As have others, we came to (mostly) agree on the following, somewhat unsatisfying, understandings: First, that as researchers become increasingly comfortable with the modern computational tools used to conduct scientific analyses, it will simultaneously become easier for them to falsify data and more difficult for others to detect falsified data. Second, that no matter how transparent the documentation of data and code becomes, there will always be some opportunities for those who are savvy enough to manipulate their data in dishonest ways. And third, that collaboration, like other parts of the scientific process, depends on trust. It is thus not advisable to treat every dataset received from a collaborator with heightened skepticism.

None of this is to say, however, that improvements to the way we do our work are not worth pursuing, and we identified several that could both build the integrity of our science and disincentivize the taking of unethical shortcuts. None of these are foolproof, but there are several practices that we think can either reduce the opportunities for data manipulation, facilitate its discovery, or reduce the impact of studies using manipulated data in the scientific record.

First, all data and code should be accessible by multiple people within a lab and among collaborators working on projects using it. This includes all versions of the data and code, either in multiple files or in platforms like GitHub and Labstep that track changes so that previous versions can be recovered. This practice would mean that, unless data is manipulated as it is taken, researchers can verify that the original data has not been unethically altered[1].

Second, when writing a manuscript or protocol that is shared with other labs, methods should be written clearly and completely enough (even in supplementary materials if journal word limits are insufficient) that someone attempting to replicate the study can easily understand them. We have previously heard the perspective of some scientists that this is not the purpose of a methods section, and that it should instead be used more as a rhetorical tool to convince readers that the methods used were appropriate for the study and you know what you’re doing.

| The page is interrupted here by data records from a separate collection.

/-- A source address that passes FLEN faults where it is read (R187, R18). -/
theorem sourceAddress_beyond {s : State} {n pos : Nat} (mode : AddrMode) (v : Bool) (span : BitVec 16)
    (h : s.flen < pos + n) : sourceAddress s mode n pos v span = .next (s.afterFault .outOfRange pos) := by
  simp only [sourceAddress, memRead_error s pos n h, faultEntry_eq_afterFault]

/-- A source that passes FLEN faults at the read that passes it. Under PIC that is the address's, at the cursor; without,
the PAN identifier's at the cursor or the address's two octets on (R186, R187, R18). -/
theorem sourcePresent_beyond {s : State} (mode : AddrMode) (n : Nat)
    (h : s.flen < s.hc + if s.hdr.pic then n else 2 + n) :
    ∃ q, s.hc ≤ q ∧ q ≤ s.hc + 2 ∧ sourcePresent s mode n = .next (s.afterFault .outOfRange q) := by
  cases hpic : s.hdr.pic with
  | true =>
    rw [hpic, if_pos rfl] at h
    exact ⟨s.hc, le_rfl, by omega, by rw [sourcePresent, hpic, if_pos rfl, sourceAddress_beyond mode _ _ h]⟩
  | false =>
    rw [hpic, if_neg Bool.false_ne_true, ← Nat.add_assoc] at h
    rw [sourcePresent, hpic, if_neg Bool.false_ne_true]
    rcases memRead_cases s s.hc 2 with ⟨_, hpan⟩ | ⟨_, hpan⟩
    · exact ⟨s.hc + 2, by omega, le_rfl, by simp only [hpan, sourceAddress_beyond mode _ _ h]⟩
    · exact ⟨s.hc, le_rfl, by omega, by simp only [hpan, faultEntry_eq_afterFault]⟩

/-- Settles O22: in the header step each address row is its destination or source step, which faults at the read that
passes FLEN. -/
theorem addressRowBeyondTheFrame : Obligations.AddressRowBeyondTheFrame := by
  unfold Obligations.AddressRowBeyondTheFrame
  intro s hp
  simp only [exec, execDamShort16, execDamLong64, execSamShort16, execSamLong64, inHeaderStep_of_hdr hp]
  exact ⟨destinationPresent_beyond .short16 2, destinationPresent_beyond .long64 8,
    sourcePresent_beyond .short16 2, sourcePresent_beyond .long64 8⟩

end Sys2Proof.Machine
end

section
/-! PROOFS. What a host reads (10_state.md R51, R55; assumption 17) and the state after reset (70_reset_and_hazards.md R360).
The tables of the statements pair a register with its value and an enumeration's value with its code; a table is right when
reading its first column gives its second. -/

namespace Sys2Proof.Machine

/-! ## A read as a turn -/

/-- The host's first listed operation is the turn, whatever the engine's phase (R300, assumption 3). -/
theorem step_hostTurn {s : State} {t : HostTurn} {ts : List HostTurn} (h : s.hostTurns = t :: ts) (ht : t ≠ .pass) :
    step s = .next (hostTurn t { s with hostTurns := ts }) := by
  unfold step turn
  rw [h]
  cases t with
  | pass => exact absurd rfl ht
  | push | cfgwr | ack | reset | read => rfl

/-! ## Registers and codes in a table -/

/-- Two columns that agree under `f` and `g` agree at every row. -/
theorem forall_mem_table {α β γ : Type} {f : α → γ} {g : β → γ} {table : List (α × β)}
    (columns : table.map (fun row => f row.1) = table.map (fun row => g row.2)) :
    ∀ a b, (a, b) ∈ table → f a = g b :=
  fun a b hrow => List.map_inj_left.mp columns (a, b) hrow

/-- A register that reads an enumeration's code reads what the table of the codes lists for the value it holds. -/
theorem hostRead_of_codeTable {s : State} {r : HostReg} {α : Type} {code : α → Nat} {held : α} {table : List (α × Nat)}
    (hread : hostRead s r = some (.num (code held)))
    (columns : table.map (fun row => code row.1) = table.map (fun row => row.2)) :
    ∀ v n, (v, n) ∈ table → held = v → hostRead s r = some (.num n) := by
  intro v n hrow hheld
  have hcode : code v = n := forall_mem_table (g := id) columns v n hrow
  rw [hread, hheld, hcode]

/-! ## Bits -/

theorem boolToNat_eq_ite (b : Bool) : b.toNat = if b then 1 else 0 := by cases b <;> rfl

theorem bitRead_zero_or_one (b : Bool) :
    some (HostValue.num b.toNat) = some (.num 0) ∨ some (HostValue.num b.toNat) = some (.num 1) := by
  cases b with
  | false => exact .inl rfl
  | true => exact .inr rfl

theorem bitRead_eq_one_iff (b : Bool) : some (HostValue.num b.toNat) = some (.num 1) ↔ b = true := by
  cases b <;> simp

/-! ## The status flags (R51) -/

@[simp] theorem State.inReady_iff (s : State) :
    s.inReady = true ↔ (s.phase = .idle ∨ s.phase = .recv) ∧ s.flen < s.params.frameMax := by
  simp [State.inReady]

@[simp] theorem State.busy_iff (s : State) : s.busy = true ↔ s.phase = .hdr ∨ s.phase = .disp := by simp [State.busy]

@[simp] theorem State.doneF_iff (s : State) : s.doneF = true ↔ s.phase = .done := beq_iff_eq

@[simp] theorem State.errF_iff (s : State) : s.errF = true ↔ s.phase = .fault := beq_iff_eq

/-! ## The message queue (R49, R375) -/

theorem hostRead_msgq (s : State) (k : Nat) : hostRead s (.msgq k) = s.msgq[k]?.map .record := rfl

theorem hostRead_msgq_of_lt {s : State} {k : Nat} (h : k < s.msgq.length) :
    hostRead s (.msgq k) = some (.record s.msgq[k]) := by
  rw [hostRead_msgq, List.getElem?_eq_getElem h, Option.map_some]

theorem hostRead_msgq_eq_none_iff (s : State) (k : Nat) : hostRead s (.msgq k) = none ↔ s.mcnt ≤ k := by
  rw [hostRead_msgq, Option.map_eq_none_iff, List.getElem?_eq_none_iff, State.mcnt]

/-! ## The statements -/

/-- Settles O52: a read turn only leaves the list of turns, and each table's first column reads as its second. -/
theorem hostReadsChangeNothing : Obligations.HostReadsChangeNothing := by
  unfold Obligations.HostReadsChangeNothing
  refine ⟨fun s r ts h => step_hostTurn h (by simp), fun s =>
    ⟨?numbers, ?bits, ?frameType, ?addressModes, ?phase, ?errorKind,
      fun _ h => hostRead_msgq_of_lt h, hostRead_msgq_eq_none_iff s, ?flags⟩⟩
  case numbers => exact forall_mem_table (f := hostRead s) (g := fun n => some (.num n)) rfl
  case bits =>
    simp only [← boolToNat_eq_ite]
    exact forall_mem_table (f := hostRead s) (g := fun b : Bool => some (.num b.toNat)) rfl
  case frameType => exact hostRead_of_codeTable (code := frameTypeCode) rfl rfl
  case addressModes =>
    exact fun v n hrow => ⟨hostRead_of_codeTable (code := addrModeCode) rfl rfl v n hrow,
      hostRead_of_codeTable (code := addrModeCode) rfl rfl v n hrow⟩
  case phase => exact hostRead_of_codeTable (code := phaseCode) rfl rfl
  case errorKind => exact hostRead_of_codeTable (code := errCode) rfl rfl
  case flags =>
    simp only [List.forall_mem_cons]
    exact ⟨bitRead_zero_or_one s.inReady, bitRead_zero_or_one s.busy, bitRead_zero_or_one s.doneF,
      bitRead_zero_or_one s.errF, List.forall_mem_nil _⟩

Because the robustness of scientific ideas is built on multiple lines of evidence, we reject this view in favor of one that facilitates the generation of these multiple lines of evidence, even if in different study systems. This should dilute the impact on the literature of studies that appear to show improbably large effects, and, through replication, enable tests of the claims made in studies which have had doubt cast upon them by accusations of fraud.

Third, authors should include tests that produce statistically insignificant results in supplementary materials. Because of word limits provided by journals, scientists often trim some of the tests they conducted from papers. This practice can facilitate the creation of a coherent narrative around the results, but deprive the scientific record of useful information. This point goes hand-in-hand with the previous recommendation because it makes it more likely that results not supporting strong effects presented by studies with fraudulent data will be available in the literature. It also has the happy byproduct of reducing the frequency with which researchers will pursue hypotheses that other labs have tested and found to be unsupported but not published.

Fourth, and perhaps most importantly, the senior members of a research group (PIs, post-docs, and senior PhD students) should cultivate an environment in which everyone knows the data management expectations for the lab and, I cannot stress this enough, feels comfortable asking questions. People might ask stupid questions. That’s good. Pretend like they aren’t. We all have different blind spots and areas of expertise, and everyone, especially those recording the bulk of the data in most labs (undergrads and more junior Masters and PhD students), sometimes needs help filling those blind spots in. The rest of us should do everything we can to help them do so. The alternative is an environment in which more junior researchers try to find or develop answers on their own, sometimes making serious mistakes in the process. 

A good data management system boils down to having clear and shared goals, both in general, and for specific projects or types of projects. These standards should encompass the “life-cycle” of various research projects: from when a project starts to when it finishes. Recording all of the steps and communicating them within the research group. This becomes especially important in long term studies, throughout the course of which a lab may experience significant turnover. If the protocols are not maintained and communicated with the rest of the lab, it becomes difficult to ensure that the data produced throughout these projects has been systematically collected and analyzed.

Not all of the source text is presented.